Greatest language ever! consists of characters that are ignored.
++++-+++-++-++ is 11 increments and 3 decrements of the current (first) byte, meaning we end up with a value of 8 in the current byte. (The + and - operations could be in any order, and the result would be the same.)
[ A loop starts. The current byte isn’t 0, so we go inside the loop.
> The pointer moves to the second byte and, with the same
++++-+++-++-++ pattern, leaves a value of 8 there as well.
< We move the pointer back to the first position and
- decrement the value of that byte from 8 to 7.

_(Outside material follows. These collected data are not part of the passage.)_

-- ==== Sys2Proof/Laws/Cycle.lean ====
section
/-! SUPPORT. What the Table Manager's work, publication, tracing and a whole accepted cycle can touch. -/

namespace Sys2Proof.Machine

/-- Two states differ at most in tables, rollers and groups. -/
def OnlyApplied (s t : State) : Prop := t = { s with tables := t.tables, rollers := t.rollers, groups := t.groups }

theorem OnlyApplied.refl (s : State) : OnlyApplied s s := rfl

theorem OnlyApplied.trans {s t u : State} (h : OnlyApplied s t) (k : OnlyApplied t u) : OnlyApplied s u := by
  unfold OnlyApplied at *
  rw [k, h]

/-- An application acts on the active copies, the groups and the rollers (08 R149). -/
theorem applyTables_onlyApplied (new : Tables) (blend : Option Nat) (s : State) : OnlyApplied s (applyTables new blend s) := rfl

theorem onTables_onlyApplied (s : State) (f : TableManager → TableManager) : OnlyApplied s (s.onTables f) := rfl

theorem takeLiveDue_onlyApplied (p : Place) (s : State) : OnlyApplied s (takeLiveDue p s) := by
  unfold takeLiveDue
  split
  · simp only
    split <;> rfl
  · rfl

/-- What an accepted cycle does with one live-due mark (08 R141): nothing where it is clear, otherwise the mark goes and the entry is
copied, or dropped where a test fails. -/
theorem takeLiveDue_cases (p : Place) (s : State) :
    let e := s.tables.staging.entryAt p
    let new := s.tables.active.putEntry p e
    let taken := s.onTables fun x => { x with due := x.due.put p false }
    (s.tables.due.at p = false ∧ takeLiveDue p s = s)
      ∨ (s.tables.due.at p = true ∧ (liveCheck s.tables.active p e && groupChangeOk s new) = true ∧ takeLiveDue p s = applyTables new none taken)
      ∨ (s.tables.due.at p = true ∧ (liveCheck s.tables.active p e && groupChangeOk s new) = false ∧ takeLiveDue p s = dropLive taken) := by
  intro e new taken
  unfold takeLiveDue
  cases h : s.tables.due.at p
  · exact .inl ⟨rfl, rfl⟩
  · cases k : liveCheck s.tables.active p e && groupChangeOk s new
    · exact .inr (.inr ⟨rfl, rfl, by simp only [e, new] at k; simp [k, taken]⟩)
    · exact .inr (.inl ⟨rfl, rfl, by simp only [e, new] at k; simp [k, taken, new, e]⟩)

/-- What HALT does with one live-due mark (08 R136, R141; log 14): nothing where it is clear, otherwise the mark goes and the entry is
copied where it passes the live check. -/
theorem haltLiveDue_cases (p : Place) (s : State) :
    let e := s.tables.staging.entryAt p
    let taken := s.onTables fun x => { x with due := x.due.put p false }
    (s.tables.due.at p = false ∧ haltLiveDue p s = s)
      ∨ (s.tables.due.at p = true ∧ liveCheck s.tables.active p e = true
          ∧ haltLiveDue p s = applyTables (s.tables.active.putEntry p e) none taken)
      ∨ (s.tables.due.at p = true ∧ liveCheck s.tables.active p e = false ∧ haltLiveDue p s = taken) := by
  unfold haltLiveDue
  cases h : s.tables.due.at p
  · exact .inl ⟨rfl, rfl⟩
  · cases k : liveCheck s.tables.active p (s.tables.staging.entryAt p)
    · refine .inr (.inr ⟨rfl, k, ?_⟩)
      simp [k]
    · refine .inr (.inl ⟨rfl, k, ?_⟩)
      simp [k]

theorem haltLiveDue_onlyApplied (p : Place) (s : State) : OnlyApplied s (haltLiveDue p s) := by
  unfold haltLiveDue
  simp only
  repeat' split
  all_goals rfl

/-- What is done with a due record (08 R148): its tables are unpinned and it is applied, or dropped where a test fails. -/
theorem takeRecord_cases (r : ChangeRecord) (s : State) :
    let new := Tables.merge (maskNames r.mask) s.tables.staging s.tables.active
    let taken := s.onTables fun x => { x with ctl := unpin r.mask x.ctl }
    let ok := commitCheck (maskNames r.mask) s.tables.staging s.tables.active && (!maskNames r.mask .rollers || groupChangeOk s new)
    (ok = true ∧ takeRecord r s = applyTables new r.blend taken)
      ∨ (ok = false ∧ takeRecord r s = taken.onTables fun x => { x with flags := { x.flags with commitDropped := true } }) := by
  intro new taken ok
  unfold takeRecord
  cases k : ok
  · exact .inr ⟨rfl, by simp only [ok, new] at k; simp [k, taken]⟩
  · exact .inl ⟨rfl, by simp only [ok, new] at k; simp [k, taken, new]⟩

theorem takeRecord_onlyApplied (r : ChangeRecord) (s : State) : OnlyApplied s (takeRecord r s) := by
  unfold takeRecord
  simp only
  split <;> rfl

theorem takeRecords_onlyApplied (e : Nat) (l : List ChangeRecord) (s : State) : OnlyApplied s (takeRecords e l s) := by
  induction l generalizing s with
  | nil => rfl
  | cons r rest ih =>
    unfold takeRecords
    split
    · exact (takeRecord_onlyApplied r s).trans (ih _)
    · rfl

theorem foldl_onlyApplied {α : Type} (f : State → α → State) (h : ∀ s a, OnlyApplied s (f s a)) (l : List α) (s : State) :
    OnlyApplied s (l.foldl f s) := by
  induction l generalizing s with
  | nil => rfl
  | cons a l ih => exact (h s a).trans (ih _)

theorem takeAllLiveDue_onlyApplied (s : State) : OnlyApplied s (takeAllLiveDue s) :=
  foldl_onlyApplied _ (fun s p => takeLiveDue_onlyApplied p s) _ s

theorem haltAllLiveDue_onlyApplied (s : State) : OnlyApplied s (haltAllLiveDue s) :=
  foldl_onlyApplied _ (fun s p => haltLiveDue_onlyApplied p s) _ s

/-- The Table Manager's work at an accepted cycle acts on tables, rollers and groups alone (08 R147). -/
theorem tableWork_onlyApplied (e : Nat) (s : State) : OnlyApplied s (tableWork e s) :=
  (takeAllLiveDue_onlyApplied s).trans (takeRecords_onlyApplied e _ _)

/-- Publication gives the Slot Engine the set of the stages as they stand (05 R92, R93; 02 R28). -/
theorem publish_current (outs : Quad Int) (s : State) : (publish outs s).slot.current = setOf s outs := rfl

/-- Publication makes each roller's setpoint its previous setpoint (05 R93). -/
theorem publish_prevSet (outs : Quad Int) (s : State) (i : Fin 4) :
    ((publish outs s).rollers.get i).coup.prevSet = outs.get i := by
  simp only [publish, Quad.get_mapIdx]
  unfold testApply
  repeat' split
  all_goals rfl

/-- Publication records the stage the set was composed from as the published stage (07 R113). -/
theorem publish_published (outs : Quad Int) (s : State) (i : Fin 4) :
    ((publish outs s).rollers.get i).published = (s.rollers.get i).seq.stage := by
  simp only [publish, Quad.get_mapIdx, State.onSlot_rollers]
  unfold testApply
  repeat' split
  all_goals rfl

/-- What the trace does at an accepted cycle (11 R174): nothing while it is off, a count below d, or a count that reaches d. -/
theorem traceWork_cases (e : Nat) (s : State) :
    (s.trace.enable = false ∧ traceWork e s = s)
      ∨ (s.trace.enable = true ∧ s.trace.counter + 1 ≠ s.trace.decimation
          ∧ traceWork e s = s.onTrace fun b => { b with counter := b.counter + 1, lastCounted := some e })
      ∨ (s.trace.enable = true ∧ s.trace.counter + 1 = s.trace.decimation ∧ traceWork e s = traceReaches e s) := by
  unfold traceWork reachesNext
  cases h : s.trace.enable
  · exact .inl ⟨rfl, rfl⟩
  · by_cases k : s.trace.counter + 1 = s.trace.decimation
    · exact .inr (.inr ⟨rfl, k, by simp [k]⟩)
    · exact .inr (.inl ⟨rfl, k, by simp [k]⟩)

theorem traceWork_only (e : Nat) (s : State) : traceWork e s = { s with trace := (traceWork e s).trace } := by
  unfold traceWork
  repeat' split
  all_goals rfl

/-- Two states differ at most in what an accepted cycle works on. -/
def OnlyCycle (s t : State) : Prop :=
  t = { s with slot := t.slot, rollers := t.rollers, groups := t.groups, tables := t.tables, trace := t.trace }

theorem OnlyCycle.trans {s t u : State} (h : OnlyCycle s t) (k : OnlyCycle t u) : OnlyCycle s u := by
  unfold OnlyCycle at *
  rw [k, h]

theorem OnlyMotion.cycle {s t : State} (h : OnlyMotion s t) : OnlyCycle s t := by
  unfold OnlyMotion OnlyCycle at *
  rw [h]

theorem OnlyApplied.cycle {s t : State} (h : OnlyApplied s t) : OnlyCycle s t := by
  unfold OnlyApplied OnlyCycle at *
  rw [h]

theorem traceWork_cycle (e : Nat) (s : State) : OnlyCycle s (traceWork e s) := by
  unfold OnlyCycle
  rw [traceWork_only]

theorem publish_cycle (outs : Quad Int) (s : State) : OnlyCycle s (publish outs s) := rfl

theorem formImage_cycle (e : Nat) (s : State) : OnlyCycle s (formImage e s) := rfl

theorem channelsTake_cycle (order : List (Fin 4)) (k : Nat) (resync : Bool) (s : State) : OnlyCycle s (channelsTake order k resync s) := by
  obtain ⟨u, h, e⟩ := channelsTake_frame order k resync s
  rw [e]
  exact h.cycle.trans rfl

/-- An accepted cycle acts on the Slot Engine, the rollers, the groups, the tables and the Trace Buffer alone (01 R17). -/
theorem acceptedCycle_only (order : List (Fin 4)) (e k : Nat) (resync : Bool) (s : State) :
    OnlyCycle s (acceptedCycle order e k resync s) := by
  unfold acceptedCycle
  have h1 := (tableWork_onlyApplied e s).cycle
  have h2 := h1.trans (channelsTake_cycle order k resync (tableWork e s))
  have h3 := h2.trans (groupsTake_onlyMotion k (channelsTake order k resync (tableWork e s))).cycle
  exact ((h3.trans (publish_cycle _ _)).trans (traceWork_cycle e _)).trans (formImage_cycle e _)

/-- What an accepted cycle leaves as it was. -/
theorem OnlyCycle.fields {s t : State} (h : OnlyCycle s t) :
    t.powered = s.powered ∧ t.resetLine = s.resetLine ∧ t.cert = s.cert ∧ t.lpu = s.lpu ∧ t.outPass = s.outPass ∧ t.retPass = s.retPass
      ∧ t.sentD = s.sentD ∧ t.sentM = s.sentM ∧ t.svc = s.svc ∧ t.store = s.store ∧ t.pending = s.pending := by
  unfold OnlyCycle at h
  rw [h]
  simp

/-- The report image after an accepted cycle is formed from the state the cycle leaves (02 R34). -/
theorem acceptedCycle_image (order : List (Fin 4)) (e k : Nat) (resync : Bool) (s : State) :
    (acceptedCycle order e k resync s).slot.image = some (imageOf e (acceptedCycle order e k resync s)) := by
  unfold acceptedCycle
  simp only
  generalize traceWork e _ = u
  rfl

end Sys2Proof.Machine
end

] At the end of the loop, the current byte is 7, not 0, so we do it again. The value in the first byte thus serves as a loop counter. The loop will therefore run a total of 8 times, leaving a value of 0 in the first byte and 64 in the second byte. After that:
> We move back to the second byte.
. We print the second byte. The character with value 64 is:
1 | @ |
Yes, that’s a lot of effort to print an @ sign. (We can run this program with #lang bf-demo to verify that it does.) Though bf may be inefficient, it’s not illogical. We might now recognize that this looping technique is the basis of the “Hello World” program we saw before:
1 2 3 4 5 | ++++++[>++++++++++++<-]>. >++++++++++[>++++++++++<-]>+. +++++++..+++.>++++[>+++++++++++<-]>. <+++[>----<-]>.<<<<<+++[>+++++<-]>. >>.+++.------.--------.>>+. |
Don’t spend too long penciling it out, however—that’s why we’re making a bf interpreter.
Recall that every language in Racket must provide two functions:
A reader, which converts the source file from a string of characters into parenthesized S-expressions. The reader starts with a function called read-syntax.
An expander, which determines how these S-expressions correspond to Racket code, which is then evaluated to produce a result. The expander starts with a macro called #%module-begin.
As it turns out, a lot is riding on the S-expressions produced by the reader. Why? Because they become the input to the expander, and thereby influence the rest of the implementation. If our reader produces clean, well-structured S-expressions, writing our expander will be easier. If not, then it won’t.
In stacker, we designed the language so that each line of the source became one S-expression. That was simple, but not realistic. Most programming languages have a more intricate structure. A bf program, for instance, might be a flat list of operations. But it also might have loops nested to any depth. We won’t be able to rely on the same shortcut.
“So how do we convert bf code into S-expressions? It doesn’t look anything like Racket.” There’s a secret weapon we can use to convert any well-specified programming language—no matter how weird—into S-expressions. That tool is a grammar.